The virtual-display infrastructure is the foundation for all of the above. See the sandboxing plan doc for current status.

Security notes

  • The persona split is a UX feature with a security side-effect, not a containment boundary for adversarial agents. A determined process inside an Agent pane can probe socket paths directly. Real OS-level sandboxing (seccomp, Landlock, nested user namespaces) is future work.
  • Env-strip stops ~95% of accidental GUI popups from agent-driven npm run dev, electron ., playwright --headed, etc. For real containment, enable virtual_display: true (the agent runs headless and cannot reach the host display at all) plus bubblewrap installed (wraps the agent in a namespace with tmpfs-shadowed sockets).
  • The MIT-MAGIC-COOKIE-1 xauth cookie is 128 bits of OS entropy (/dev/urandom via rand::rngs::OsRng). Only processes spawned by Codemux with XAUTHORITY pointing at it can connect.

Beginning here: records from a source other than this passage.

-- ==== Sys2Proof/Machine/Holdover.lean ====
section
/-! DEFINITION. The HOLD output, the charge sources and the pack charger (chapter 11). -/

namespace Sys2Proof.Machine

/-! ## The HOLD output -/

/-- The pack is usable (R303, R313). -/
def packUsable (s : State) : Bool :=
  decide (s.chg.nCells ≠ 0) && !s.land.bthOpen && s.chg.psw && !s.chg.exhausted && s.chg.packGood

/-- HOLD may continue on the pack. -/
def packFeeds (s : State) : Bool := s.chg.packOk && packUsable s

/-- The HOLD state as chosen from OFF (R304). -/
def holdChoice (s : State) : HoldSt := if vinUsable s then .onVin else if packFeeds s then .onPack else .lost

/-- HOLD enters a state, with its event, its count and its flags (R304, R306). -/
def setHold (h : HoldSt) (s : State) : State :=
  let old := s.chg.hold
  if old = h then s
  else
    let fed := decide (old = .onVin) || decide (old = .onPack)
    let moved := fed && (decide (h = .onVin) || decide (h = .onPack))
    let s1 := pulse 496 { s with chg := { s.chg with
      hold := h, switchovers := if moved then satInc 0xFFFFFFFF s.chg.switchovers else s.chg.switchovers } }
    if fed && decide (h = .lost) then pwrSet 0x8 s1 else if h = .retry then pwrSet 0x10 s1 else s1

/-- VIN stops being usable: HOLD leaves it (R304). -/
def holdOffVin (s : State) : State := if s.chg.hold = .onVin then setHold (if packFeeds s then .onPack else .lost) s else s

/-- The pack stops being usable, or becomes usable, having not been so before, while VIN is not (R304). -/
def holdOfPack (before s : State) : State :=
  match s.chg.hold with
  | .onPack => if packUsable s then s else setHold .lost s
  | .lost => if packUsable before = false ∧ vinUsable s = false ∧ packFeeds s then setHold .onPack s else s
  | _ => s

/-- HN_SAG: HN has been below 7.0 V for 0.5 µs (R304). -/
def execHnSag (s : State) : Host.Outcome State Fault Refusal := .next (holdOffVin s)

/-- HOLD_RETURN_VIN: VIN has been usable for 10 ms without a break (R304, R305). -/
def execHoldReturnVin (s : State) : Host.Outcome State Fault Refusal :=
  let t : State := { s with land := { s.land with vinOver := false } }
  .next (if vinUsable t ∧ (s.chg.hold = .onPack ∨ s.chg.hold = .lost) then setHold .onVin t else s)

/-- HOLD_SHORT: the output has been below 80 % of V_HOLD for 10 ms (R304, R306). -/
def execHoldShort (s : State) : Host.Outcome State Fault Refusal :=
  .next (if s.chg.hold = .onVin ∨ s.chg.hold = .onPack then setHold .retry s else s)

/-- HOLD_RETRY: 1 s after entry to RETRY, HOLD is chosen as from OFF (R304, R306). -/
def execHoldRetry (s : State) : Host.Outcome State Fault Refusal :=
  .next (if s.chg.hold = .retry then setHold (holdChoice s) s else s)

/-- PACK_EXHAUSTED: on the pack, the mean cell voltage has been below VCUT_MV for 10 ms (R307, R329). -/
def execPackExhausted (s : State) : Host.Outcome State Fault Refusal :=
  .next (if s.chg.hold = .onPack then
      setHold .lost (pulseIf (!s.chg.exhausted) 498 { s with chg := { s.chg with exhausted := true } })
    else s)

/-- The HOLD output's settings written; true when a value acts as the nearer end (R302). -/
def writeHold (b : List Byte) (s : State) : State × Bool :=
  let v := fieldAt b 0 2
  let i := fieldAt b 2 2
  let en := natBit (byteAt b 4) 0
  let s1 := { s with chg := { s.chg with
    vHold := clampNat 1800 5500 v, iHold := clampNat 100 2000 i, enable := en, packOk := natBit (byteAt b 4) 1 } }
  let s2 :=
    if en = false ∨ s.pwr.st = .ship then setHold .off s1
    else if s.chg.hold = .off then setHold (holdChoice s1) s1
    else s1
  (s2, decide (clampNat 1800 5500 v ≠ v) || decide (clampNat 100 2000 i ≠ i))

/-- HOLD_RAIL_SET (R302, R331). -/
def holdRailSetOp : OpSpec where
  op := 0x0A06
  sh := false
  app := true
  plen := .fixed 8
  run := fun q s =>
    let w := writeHold q.params s
    doneOr w.2 w.1 (le16 w.1.chg.vHold ++ [byte w.1.chg.hold.code])

/-! ## Charge currents and phases -/

/-- A phase in which the charger works: QUALIFY, PRECHARGE, FAST, TOPOFF, MAINTAIN. -/
def ChgPh.works (p : ChgPh) : Bool :=
  decide (p = .qualify) || decide (p = .precharge) || decide (p = .fast) || decide (p = .topoff) || decide (p = .maintain)

/-- I_PRE (R314). -/
def Chg.iPre (c : Chg) : Nat := min c.fastI (max 100 (quot c.cap 20).toNat)

/-- I_TOP (R314). -/
def Chg.iTop (c : Chg) : Nat := min c.fastI (quot c.cap 10).toNat

/-- The full-rate current of a phase (R314, R321). -/
def Chg.full (c : Chg) : Nat :=
  match c.ph with
  | .precharge => c.iPre
  | .fast => c.fastI
  | .topoff => c.iTop
  | .maintain => c.maintI
  | _ => 0

/-- The current target of the phase in the temperature window in force (R314, R320). -/
def Chg.target (c : Chg) : Nat :=
  if c.paused then 0
  else if c.reduced then (quot ((c.full * c.redPct : Nat) : Int) 8).toNat else c.full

  • The VNC password is separate from the xauth cookie — 128 bits of OS entropy, written to $XDG_RUNTIME_DIR/codemux/vd-<N>/vncpasswd (mode 0600), consumed by x11vnc -passwdfile read:<path>.
  • x11vnc is always bound to 127.0.0.1 — never to a network-accessible interface.
  • Neither cookie nor password ever appears in environment variables passed to the agent. The agent sees DISPLAY and XAUTHORITY only; it cannot read the VNC password unless it explicitly reads the file on disk (which requires the same UID, same filesystem view).
  • Orphan sweep on startup only deletes .X<n>-lock files whose PIDs are dead OR whose PIDs point to a process whose /proc/<pid>/comm is not Xvfb. This closes the PID-reuse race where a recycled PID could leave a stale lock forever.